[webkit-dev] Deprecating features guideline wiki

Maciej Stachowiak mjs at apple.com
Sun Apr 29 13:22:19 PDT 2012


On Apr 29, 2012, at 1:18 PM, Ryosuke Niwa <rniwa at webkit.org> wrote:

> On Sun, Apr 29, 2012 at 1:08 PM, Maciej Stachowiak <mjs at apple.com> wrote:
> On Apr 29, 2012, at 1:04 PM, Ryosuke Niwa <rniwa at webkit.org> wrote:
>> On Sun, Apr 29, 2012 at 12:37 PM, Maciej Stachowiak <mjs at apple.com> wrote:
>> 
>> On Apr 27, 2012, at 6:29 PM, Dirk Pranke <dpranke at chromium.org> wrote:
>>>> BTW, the page at <https://trac.webkit.org/wiki/DeprecatingFeatures> seems to be using "deprecate" in the sense of "remove entirely". Is that what is meant?

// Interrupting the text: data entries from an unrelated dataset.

-- ==== Sys2Proof/Machine/Float.lean ====
section
/-!
DEFINITION. Sys2Proof/Machine/Float.lean: the number formats of chapter 02. A value of an IEEE format is an exact dyadic number (or an infinity, or
NaN); every operation is exact on such values and is rounded once at the end (R37). SX blocks (R44 to R46) and the correctly rounded special
functions (R136, R137) and twiddles (R170) rest on the same values.
-/
namespace Sys2Proof.Machine

/-- An IEEE 754 binary interchange format (R35): exponent bits and trailing significand bits. -/
structure FpFmt where
  ebits : Nat
  mbits : Nat
deriving DecidableEq, Repr

def fp64 : FpFmt := ⟨11, 52⟩
def fp32 : FpFmt := ⟨8, 23⟩
def fp16 : FpFmt := ⟨5, 10⟩
def bf16 : FpFmt := ⟨8, 7⟩

def FpFmt.width (f : FpFmt) : Nat := 1 + f.ebits + f.mbits
def FpFmt.bias (f : FpFmt) : Int := 2 ^ (f.ebits - 1) - 1
/-- The exponent of the least significant bit of a subnormal. -/
def FpFmt.qmin (f : FpFmt) : Int := 1 - f.bias - f.mbits
/-- The canonical NaN (R35, R36). -/
def FpFmt.nanBits (f : FpFmt) : Nat := (2 ^ f.ebits - 1) * 2 ^ f.mbits + 2 ^ (f.mbits - 1)
def FpFmt.infBits (f : FpFmt) (neg : Bool) : Nat := (if neg then 2 ^ (f.ebits + f.mbits) else 0) + (2 ^ f.ebits - 1) * 2 ^ f.mbits
def FpFmt.maxBits (f : FpFmt) (neg : Bool) : Nat := f.infBits neg - 1
/-- The bits of 1.0. -/
def FpFmt.oneBits (f : FpFmt) : Nat := f.bias.toNat * 2 ^ f.mbits

/-- An exact value: NaN, an infinity, or (-1)^neg * m * 2^e; a zero keeps its sign (R39). -/
inductive Fp where
  | nan
  | inf (neg : Bool)
  | fin (neg : Bool) (m : Nat) (e : Int)
deriving DecidableEq, Repr

namespace Fp

/-- The value of an encoding (R35). -/
def ofBits (f : FpFmt) (b : Nat) : Fp :=
  let man := b % 2 ^ f.mbits
  let ex := b / 2 ^ f.mbits % 2 ^ f.ebits
  let neg := b / 2 ^ (f.mbits + f.ebits) % 2 == 1
  if ex = 2 ^ f.ebits - 1 then (if man = 0 then .inf neg else .nan)
  else if ex = 0 then .fin neg man f.qmin
  else .fin neg (2 ^ f.mbits + man) (f.qmin + ex - 1)

/-- m / 2^sh rounded to an integer (R37, R132). -/
def roundShift (r : RMode) (neg : Bool) (m sh : Nat) : Nat :=
  let n := m / 2 ^ sh
  let rem := m % 2 ^ sh
  let up := match r with
    | .rn => 2 * rem > 2 ^ sh || (2 * rem == 2 ^ sh && n % 2 == 1)
    | .rz => false
    | .ru => rem != 0 && !neg
    | .rd => rem != 0 && neg
  if up then n + 1 else n

/-- m * 2^e as an integer, rounded. -/
def roundScaled (r : RMode) (neg : Bool) (m : Nat) (e : Int) : Nat :=
  if 0 ≤ e then m * 2 ^ e.toNat else roundShift r neg m (-e).toNat

/-- The result on overflow (R37, R132). -/
def overflowBits (f : FpFmt) (r : RMode) (neg : Bool) : Nat :=
  match r with
  | .rn => f.infBits neg
  | .rz => f.maxBits neg
  | .ru => if neg then f.maxBits neg else f.infBits neg
  | .rd => if neg then f.infBits neg else f.maxBits neg

/-- (-1)^neg * m * 2^e rounded once to the format (R37). -/
def pack (f : FpFmt) (r : RMode) (neg : Bool) (m : Nat) (e : Int) : Nat :=
  let sign := if neg then 2 ^ (f.ebits + f.mbits) else 0
  if m = 0 then sign else
    let q := max f.qmin (e + m.log2 - f.mbits)
    let n := roundScaled r neg m (e - q)
    let carry := n == 2 ^ (f.mbits + 1)
    let n := if carry then 2 ^ f.mbits else n
    let q := if carry then q + 1 else q
    if n < 2 ^ f.mbits then sign + n
    else
      let ex := (q - f.qmin + 1).toNat
      if ex ≥ 2 ^ f.ebits - 1 then overflowBits f r neg
      else sign + ex * 2 ^ f.mbits + (n - 2 ^ f.mbits)

/-- An exact value rounded once to a format; a NaN gives the canonical one (R36, R37). -/
def round (f : FpFmt) (r : RMode) : Fp → Nat
  | .nan => f.nanBits
  | .inf neg => f.infBits neg
  | .fin neg m e => pack f r neg m e

def isNan : Fp → Bool
  | .nan => true
  | _ => false
def isZero : Fp → Bool
  | .fin _ m _ => m == 0
  | _ => false
def isInf : Fp → Bool
  | .inf _ => true
  | _ => false
def sign : Fp → Bool
  | .nan => false
  | .inf n => n
  | .fin n _ _ => n
def neg : Fp → Fp
  | .nan => .nan
  | .inf n => .inf (!n)
  | .fin n m e => .fin (!n) m e
def abs : Fp → Fp
  | .nan => .nan
  | .inf _ => .inf false
  | .fin _ m e => .fin false m e
def zero : Fp := .fin false 0 0
def ofInt (i : Int) : Fp := .fin (i < 0) i.natAbs 0

/-- The numerator of a finite value over 2^e, for e at most its exponent. -/
def numer (neg : Bool) (m : Nat) (e at_ : Int) : Int :=
  let n : Int := m * 2 ^ (e - at_).toNat
  if neg then -n else n

/-- The exact sum (R37, R39). -/
def add : Fp → Fp → Fp
  | .nan, _ => .nan
  | _, .nan => .nan
  | .inf a, .inf b => if a == b then .inf a else .nan
  | .inf a, .fin .. => .inf a
  | .fin .., .inf b => .inf b
  | .fin n1 m1 e1, .fin n2 m2 e2 =>
    if m1 = 0 ∧ m2 = 0 then .fin (n1 && n2) 0 0
    else if m1 = 0 then .fin n2 m2 e2
    else if m2 = 0 then .fin n1 m1 e1
    else
      let e := min e1 e2
      let s := numer n1 m1 e1 e + numer n2 m2 e2 e
      .fin (s < 0) s.natAbs e

def sub (a b : Fp) : Fp := add a b.neg

/-- The exact product (R37, R39). -/
def mul : Fp → Fp → Fp
  | .nan, _ => .nan
  | _, .nan => .nan
  | .inf a, .inf b => .inf (a != b)
  | .inf a, .fin n m _ => if m = 0 then .nan else .inf (a != n)
  | .fin n m _, .inf b => if m = 0 then .nan else .inf (n != b)
  | .fin n1 m1 e1, .fin n2 m2 e2 => .fin (n1 != n2) (m1 * m2) (e1 + e2)

/-- Multiplication by 2^k, exact. -/
def scale (k : Int) : Fp → Fp
  | .fin n m e => .fin n m (e + k)
  | x => x

/-- -1, 0 or 1 as the first is less, equal or greater; none with a NaN. -0 equals +0 (R124). -/
def cmp : Fp → Fp → Option Int
  | .nan, _ => none
  | _, .nan => none
  | .inf a, .inf b => some ((if b then 1 else 0) - (if a then 1 else 0))
  | .inf a, .fin .. => some (if a then -1 else 1)
  | .fin .., .inf b => some (if b then 1 else -1)
  | .fin n1 m1 e1, .fin n2 m2 e2 =>
    let e := min e1 e2
    some ((numer n1 m1 e1 e - numer n2 m2 e2 e).sign)

def lt (a b : Fp) : Bool := cmp a b == some (-1)
def eq (a b : Fp) : Bool := cmp a b == some 0
def le (a b : Fp) : Bool := lt a b || eq a b

/-- The value rounded to an integer and clamped to lo..hi; NaN gives 0 (R40, R132). -/
def toInt (r : RMode) (lo hi : Int) : Fp → Int
  | .nan => 0
  | .inf n => if n then lo else hi
  | .fin n m e =>
    let v : Int := roundScaled r n m e
    max lo (min hi (if n then -v else v))

/-- A subnormal of the format, which the matrix unit's inputs replace by a zero of its sign (R38). -/
def flush (f : FpFmt) (b : Nat) : Fp :=
  match ofBits f b with
  | .fin n m e => if m < 2 ^ f.mbits then .fin n 0 e else .fin n m e
  | x => x

/-- floor(log2 |x|) of a finite nonzero value. -/
def log2Floor : Fp → Int
  | .fin _ m e => m.log2 + e
  | _ => 0

end Fp

/-- Minimum and maximum on encodings: -0 below +0, NaN gives the canonical NaN, else the operand unchanged (R122). -/
def fpMin (f : FpFmt) (a b : Nat) : Nat :=
  let x := Fp.ofBits f a
  let y := Fp.ofBits f b
  if x.isNan || y.isNan then f.nanBits
  else if Fp.lt x y || (Fp.eq x y && x.sign) then a else b
def fpMax (f : FpFmt) (a b : Nat) : Nat :=
  let x := Fp.ofBits f a
  let y := Fp.ofBits f b
  if x.isNan || y.isNan then f.nanBits
  else if Fp.lt y x || (Fp.eq x y && !x.sign) then a else b

def fpAdd (f : FpFmt) (a b : Nat) : Nat := ((Fp.ofBits f a).add (Fp.ofBits f b)).round f .rn
def fpSub (f : FpFmt) (a b : Nat) : Nat := ((Fp.ofBits f a).sub (Fp.ofBits f b)).round f .rn
def fpMul (f : FpFmt) (a b : Nat) : Nat := ((Fp.ofBits f a).mul (Fp.ofBits f b)).round f .rn
/-- a * b + c with one rounding (R121). -/
def fpFma (f : FpFmt) (a b c : Nat) : Nat :=
  (((Fp.ofBits f a).mul (Fp.ofBits f b)).add (Fp.ofBits f c)).round f .rn
/-- Conversion between formats (R132). -/
def fpCvt (src dst : FpFmt) (r : RMode) (a : Nat) : Nat := (Fp.ofBits src a).round dst r

/-- A two's complement reading of w bits. -/
def toSigned (w n : Nat) : Int := if n % 2 ^ w < 2 ^ (w - 1) then (n % 2 ^ w : Int) else (n % 2 ^ w : Int) - 2 ^ w
/-- The w-bit pattern of an integer, wrapping (R40). -/
def ofSigned (w : Nat) (i : Int) : Nat := (i % (2 ^ w : Int)).toNat
/-- Clamping to a type's range (R40). -/
def clampInt (signed : Bool) (w : Nat) (i : Int) : Int :=
  if signed then max (-(2 ^ (w - 1))) (min (2 ^ (w - 1) - 1) i) else max 0 (min (2 ^ w - 1) i)
/-- A w-bit pattern read as signed or natural. -/
def readInt (signed : Bool) (w n : Nat) : Int := if signed then toSigned w n else (n % 2 ^ w : Int)

/-! ### Correctly rounded functions (R136, R137, R170; assumption 11)

Exact cases are treated apart; every other value is irrational, and is enclosed to about 300 bits with a final odd bit, so that the one rounding to
at most 53 bits is the rounding of the exact value. -/

def fixP : Nat := 320
/-- floor(pi * 2^320). -/
def piQ : Nat := 0x3243f6a8885a308d313198a2e03707344a4093822299f31d0082efa98ec4e6c89452821e638d01377
/-- floor(ln 2 * 2^320). -/
def ln2Q : Nat := 0xb17217f7d1cf79abc9e3b39803f2f6af40f343267298b62d8a0d175b8baafa2be7b876206debac98

/-- An inexact positive magnitude m * 2^e, marked odd below its last bit. -/
def inexact (neg : Bool) (m : Nat) (e : Int) : Fp := .fin neg (2 * m + 1) (e - 1)

/-- Integer square root, one bit of the result a step. -/
def isqrtGo (n : Nat) : Nat → Nat → Nat
  | 0, r => r
  | k + 1, r => let c := r + 2 ^ k; isqrtGo n k (if c * c ≤ n then c else r)
def isqrt (n : Nat) : Nat := isqrtGo n (n.log2 / 2 + 1) 0

def fpRecip : Fp → Fp
  | .nan => .nan
  | .inf n => .fin n 0 0
  | .fin n m e =>
    if m = 0 then .inf n else
      let k := m.log2 + 400
      let q := 2 ^ k / m
      if q * m = 2 ^ k then .fin n q (-e - k) else inexact n q (-e - k)

def fpRsqrt : Fp → Fp
  | .nan => .nan
  | .inf n => if n then .nan else .fin false 0 0
  | .fin n m e =>
    if m = 0 then .inf n else if n then .nan else
      let odd := e % 2 != 0
      let m' := if odd then 2 * m else m
      let e' := if odd then e - 1 else e
      let k := m'.log2 + 400
      let r := isqrt (2 ^ (2 * k) / m')
      if r * r * m' = 2 ^ (2 * k) then .fin false r (-(e' / 2) - k) else inexact false r (-(e' / 2) - k)

/-- Sum of the exponential series at x / 2^320 for 0 ≤ x < 2^320. -/
def expSeries (x : Nat) : Nat → Nat → Nat → Nat → Nat
  | 0, _, _, acc => acc
  | fuel + 1, k, term, acc => let t := term * x / 2 ^ fixP / k; expSeries x fuel (k + 1) t (acc + t)
def expFix (x : Nat) : Nat := expSeries x 90 1 (2 ^ fixP) (2 ^ fixP)

/-- 2^x (R136). -/
def fpExp2 : Fp → Fp
  | .nan => .nan
  | .inf n => if n then .fin false 0 0 else .inf false
  | .fin n m e =>
    if m = 0 then .fin false 1 0
    else if (m.log2 : Int) + e > 20 then (if n then inexact false 1 (-2000000) else .inf false)
    else
      let v := Fp.numer n m e (min e 0)
      let d : Int := 2 ^ (-(min e 0)).toNat
      let whole := v / d
      let frac := (v % d).toNat
      if frac = 0 then .fin false 1 whole
      else inexact false (expFix (frac * ln2Q / d.toNat)) (whole - fixP)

If so, I think it would be helpful to change the wording to "removing features". In non-Web contexts, deprecate often means a step short of removal.
>>> I agree that "Removing features" is clearer and more to the point :).
>>> When to deprecate features in the sense of "we recommend you use this
>>> other feature instead" is an entirely different conversation.
>> 
>> Now that I look closer, I see that it says:
>> 
>> "Deprecating a feature means we will remove it in the future. Deprecation is not meant as a usage metric collection or to assess web-developers' reactions."
>> 
>> This seems to imply that there actually is a step of deprecation that comes prior to removal. What exactly is this step? How are features supposed to be marked deprecated? What is the effect of being deprecated, if any, other than future removal? Does anyone who was at the session know the answer?
>> 
>> I'd assume this is something like outputting a warning in the console. (Disclaimer: I didn't attend this session.)
> 
> That sounds plausible, but I'm hoping to hear from someone who attended the session to say for sure. If "deprecate" means console warning, followed by removal later, then I'd suggest we go straight to removal.
> 
> Outputting console warnings prior to a feature removal appears to be a common practice (e.g. https://bugzilla.mozilla.org/show_bug.cgi?id=749920). I'm also afraid that not giving any advance notice for features that have some users like mutation events might be perceived badly by developers.
> 
> On the other hand, I'm certain we don't need to output console warnings if we're removing features nobody uses (e.g. support for khtml prefixes for recently added CSS properties).
> 
> So we probably can't (and shouldn't) make a unilateral policy here.

I agree that it's a good idea to give content authors due notice. But I don't think a console warning is a very good way to do it. I think most authors pay no attention to console spam. A blog post would probably reach more authors successfully than a console warning.